At the turn of the year, we were cautiously optimistic for biotech markets in the latter half of 2025. However, after a year of elections, renewed political and economic volatility is dampening our outlook, which is also compounded by recent upheaval at the US FDA. We hope to see more predictable macroeconomic conditions before the year is out. But, for now, it seems to be delaying biotech’s path to recovery, despite improving fundamentals elsewhere in the sector and cost of capital on a downward trajectory.
Market dynamics
The challenges outlined above dramatically impacted valuations in the public markets, which was well documented. Thankfully, however, there was some recovery here. Strong clinical data is once again driving value and later-stage assets have been leading the charge in terms of financings and M&A.
Dynamics in the private markets are sometimes harder to spot.
In the initial throes of the bear market, venture capitalists (VCs) stopped doing new deals and reserved capital for their existing portfolio. When this happens, there is very little pricing adjustment and investments get marked flat.
In the second phase of the bear market, when VCs are confident their portfolio is secure, they can initiate new deals. This can lead to pricing adjustments, which can be difficult. While the range of valuations remains wide, this dynamic is being worked through, rebasing the sector so it can access the capital required to position it for future growth.
A looming patent cliff
A further dynamic in valuation is biotech’s big brother – the pharma sector. Pharma is fast approaching a patent cliff of over $350 billion in worldwide sales by 2030. Faced with this loss of exclusivity problem, companies are either recognising the need to plan for declining revenues or turning to M&A.

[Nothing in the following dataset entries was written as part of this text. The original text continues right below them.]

-- ==== Sys2Proof/Machine/Life.lean ====
section
/-! DEFINITION. The life of the package: run arbitration, clock gating, budgets, frequency, power, reset, self test,
firmware and spares (spec/15 R259, R263, R264, spec/16 R268, spec/18 R285-R288, spec/27 R360-R366). -/
namespace Sys2Proof.Machine

/-! ## Readiness (spec/15 R259) -/

/-- Whether a crew is stopped: it has ended, holds a report, is halted, sleeps, is stalled by a fault of its core, or its
die relocks, its core is retired, its class is held. The crews of a handler are exempt from the stall of their fault (spec/13
R231). -/
def State.barred (s : State) (key : Nat) : Bool :=
  let c := s.crew key
  let x := s.core (coreOf key)
  let exempt := c.role.isNone || match (s.taskOf key).handlerOf with | some (k, _) => x.stallers.contains k | none => false
  c.ended || c.report.isSome || c.halted || c.asleep || (!x.stallers.isEmpty && !exempt) || s.relocking (dieOfCore (coreOf key)) ||
    x.retired || s.classHeld key

/-- The same, or its core is gated. -/
def State.stopped (s : State) (key : Nat) : Bool := s.barred key || (s.core (coreOf key)).gated

def State.isReady (s : State) (key : Nat) : Bool :=
  let c := s.crew key
  !s.stopped key && c.live ≠ 0 && c.holdUntil ≤ s.cycles key && match c.wait with | none => true | some w => w.inside

/-- Whether a crew may issue now. -/
def State.canIssue (s : State) (key : Nat) : Bool :=
  let c := s.crew key
  !s.stopped key && c.live ≠ 0 && c.wait = none && c.holdUntil ≤ s.cycles key

/-! ## Stalls inside a run (spec/01 R18) -/

/-- The owners of the vector pipes. -/
def State.owners (s : State) : List Nat := s.cores.flatMap fun x => x.2.pipes.map (·.2)

/-- Whether an owner stands between runs: it is pre-empted and keeps its position (spec/13 R240), has no live lane, or waits before the
first instruction of its run. -/
def State.offRun (s : State) (key : Nat) : Bool :=
  let c := s.crew key
  (s.partyOf key).preempted || c.live = 0 || (c.runPos = 0 && match c.wait with | some w => !w.inside | none => false)

/-- Whether the stall of an owner has lasted for more than 256 core cycles. On a die without a clock no time passes, and any stall
ends a run. -/
def State.overstalled (s : State) (key : Nat) : Bool :=
  let c := s.crew key
  (s.die (dieOfCore (coreOf key))).freqs.isEmpty || c.stallAt + Config.runStall < s.cycles key

/-- An owner that cannot issue stalls inside its run from now on, whatever holds it. -/
def State.markStalls (s : State) : State :=
  (s.owners.filter fun k => (s.crew k).stall.isNone && !s.canIssue k && !s.offRun k).foldl (fun s k =>
    s.modCrew k fun c => { c with stall := some .hold, stallAt := s.cycles k }) s

/-- A stall inside a run that has lasted for more than 256 core cycles has ended the run, whether or not it ends now. -/
def State.cutRuns (s : State) : State :=
  (s.owners.filter fun k => (s.crew k).stall.isSome && !s.offRun k && s.overstalled k).foldl (fun s k =>
    (s.endRun k false).modCrew k fun c => { c with cut := true }) s

/-! ## Budgets (spec/15 R264) -/

/-- The parties of every class of which a quantity has reached its limit stop at their next issue slot. -/
def State.holdSpent (s : State) : State :=
  if s.budgets.isEmpty then s
  else { s with heldClasses := s.heldClasses ++ (upto 0 16).filter fun c => s.classSpent c && !s.heldClasses.contains c }

/-- A new budget period: held classes go on, and their crews are ready; an excess is deducted, and new limits hold. -/
def State.startPeriod (s : State) : State :=
  let p := s.meridian / Config.budgetPeriod
  if p ≤ s.period then s
  else
    let budgets := s.budgets.map fun (x : Nat × Budget) =>
      let beyond := if x.2.limit = BitVec.allOnes 64 then 0 else x.2.used - x.2.limit.toNat
      (x.1, { x.2 with used := beyond, excess := beyond, limit := x.2.next.getD x.2.limit, next := none })
    let crews := if s.heldClasses.isEmpty then s.crews else s.crews.map fun x =>
      (x.1, if s.classHeld x.1 && (s.core (coreOf x.1)).stallers.isEmpty then x.2.freed (s.cycles x.1) else x.2)
    { s with period := p, heldClasses := [], budgets := budgets, crews := crews }

/-! ## Time -/

/-- Whether a die's relock has begun: Ms is past (spec/18 R286, R287). -/
def State.relocked (s : State) (die : Nat) : Bool := match (s.die die).relock with | some (ms, _) => ms ≤ s.meridian | none => false

/-- The core time of one period of ticks (spec/15 R264): for every core, a tick of each class with a resident party when the
core is not gated; during a fault stall, of the class of the crew that stalls it alone (spec/13 R231); none while its die
relocks (spec/18 R287). -/
def State.chargeTime (s : State) (n : Nat) : State :=
  let classOf (launch : Nat) : Nat := packetBudget (s.launch launch).packet
  let used (core : Nat) : List Nat :=
    if s.relocked (dieOfCore core) then []
    else match (s.core core).stallers with
      | k :: _ => [classOf (s.taskOf k).launch]
      | [] =>
        if (s.core core).gated then []
        else ((s.partiesOn core).map fun p => classOf (s.task p.task).launch).eraseDups
  let cores := (s.parties.filter fun p => p.1 < agentParty 0).map (fun p => p.1 / 16) |>.eraseDups
  (cores.flatMap used).foldl (fun s cls =>
    let b := (Tbl.get? s.budgets (4 * cls)).getD {}
    { s with budgets := Tbl.set s.budgets (4 * cls) { b with used := b.used + n } }) s

/-- The core cycles of a die in the next `n` ticks (spec/18 R284). -/
def State.cyclesOf (s : State) (d n : Nat) : Nat := State.clk { s with meridian := s.meridian + n } d - s.clk d

/-- Whether a crew waits, at a WAITC or a fence, for Meridian to pass a completion time. -/
def State.waitsCt (s : State) (key : Nat) (c : Crew) : Bool :=
  (c.wait = some .waitc && c.stores.any fun m => !m.done && m.svc = 0 && !s.passed key m.ct) ||
    (c.wait = some .fence && c.loadsBound && c.storesAtDie && s.mer (dieOfCore (coreOf key)) ≤ c.ct)

/-- The lines of Table 15-5 that a cycle of a core counts in now (spec/15 R265), log 8; line 9 is counted where a product is made. -/
def State.stallLines (s : State) (core : Nat) : List Nat :=
  let x := s.core core
  let mine := s.crews.filter fun k => coreOf k.1 = core && k.2.role.isSome && !k.2.ended
  let some_ (p : Nat → Crew → Bool) : Bool := mine.any fun k => p k.1 k.2
  let stalls (w : Wait) : Bool := some_ fun _ c => c.stall = some w
  let cops (p : CPend → Bool) : Bool := some_ fun _ c => c.cops.any fun o => !o.done && p o
  let amp (o : CPend) : Bool := match o.kind with | .amp .. => true | _ => false
  [(0, some_ fun _ c => c.cut && c.stall.isSome), (1, some_ fun k c => c.stall = some .interlock && s.owner k),
   (2, x.rejected.any fun k => (s.crew k).stall ≠ some .svcFull), (3, stalls .svcFull), (4, some_ s.waitsCt), (5, !x.stallers.isEmpty),
   (6, some_ fun k _ => s.classHeld k), (7, stalls .counter), (8, some_ fun k _ => s.isReady k && !s.owner k),
   (10, some_ fun k c => c.tops.any fun o => !o.done && s.tileHeld k o),
   (11, some_ fun _ c => c.tops.any fun o => !o.done && o.kind.isDrain && o.why = some .clock),
   (12, cops fun o => CKind.isCopy o.kind && o.why = some .walk),
   (13, cops fun o => o.why = some .clock && ((CKind.isCopy o.kind && o.heldDie < 4) || amp o)),
   (14, !x.groups.isEmpty && x.groups.all fun g => !s.groupReady core g), (15, x.gated)].filterMap fun y => if y.2 then some y.1 else none

/-- The stall counters of the cores over the next `n` ticks: line 14 until the oldest window closes. -/
def State.countCores (s : State) (n : Nat) : State :=
  s.cores.foldl (fun t c =>
    let k := s.cyclesOf (dieOfCore c.1) n
    let open_ := ((c.2.groups.head?.map (·.closes)).getD 0) - s.clk (dieOfCore c.1)
    if k = 0 then t else (s.stallLines c.1).foldl (fun t i => t.countCycles c.1 i (if i = 14 then min k open_ else k)) t) s

/-- The cores that hold a writeback for die `d`: those of crews at a fence, and of tasks and launches that are to release (spec/18
R287). -/
def State.backWaiting (s : State) (d : Nat) : List Nat :=
  let atFence := (s.crews.filter fun k => k.2.stall = some .fence && k.2.phase = 0).map fun k => coreOf k.1
  let releasing := s.tasks.flatMap fun t =>
    if t.2.status = .resident && t.2.relCt.isNone && (s.taskCrews t.2).all fun k => (s.crew k).ended then t.2.parties.map (· / 16) else []
  let ending := s.launches.flatMap fun l =>
    if l.2.status = .running && l.2.relCt.isNone && packetRoots l.2.packet ≤ l.2.finished && Scope.wide (packetRel l.2.packet) then l.2.ran
    else []
  (atFence ++ releasing ++ ending).filter fun core => (s.dirtyOf core).any fun x => x.2.home = d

Historic and projected revenue erosion through loss of exclusivity
Pharma is looking to biotech to restock its pipeline. The trend has been for pharma to focus on late-stage assets that will really move the needle. These later-stage assets are further de-risked and more likely to bring nearer-term rewards. We have seen an uptick in M&A in the first quarter of 2025, including an increase in acquisitions of commercial-stage public companies.
We are heading towards a standoff where pharma still needs to acquire innovation, but the pool of ‘ideal’ profile acquisitions is significantly smaller. This means that pharma may need to go for earlier-stage assets to access big market opportunities or look at smaller market opportunities to stay at later stages.
It’s going to be interesting to see how it shakes out, but my guess is that they’ll do both. Either way, potential M&A activity is another reason for optimism, as it will drive valuations and recycle capital into the sector.
Returning to growth
In summary, it’s a tale of convergent forces paving a slow path out of the bear market, but with these positive drivers being suppressed by political and economic uncertainty.
Firstly, biotech has now largely restructured, leaving us with better companies and better fundamentals. Secondly, pharma needs to spend money to address a looming patent cliff, and this will catalyse
a recovery.
The final piece of the puzzle is the macroeconomic environment. Headwinds that the sector has experienced in the last few years are abating as interest rates decline, but policy uncertainty has stepped
in to delay the recovery.
When this uncertainty finally clears the convergence will be able to complete. When that happens, Syncona will be ready to make the most of it.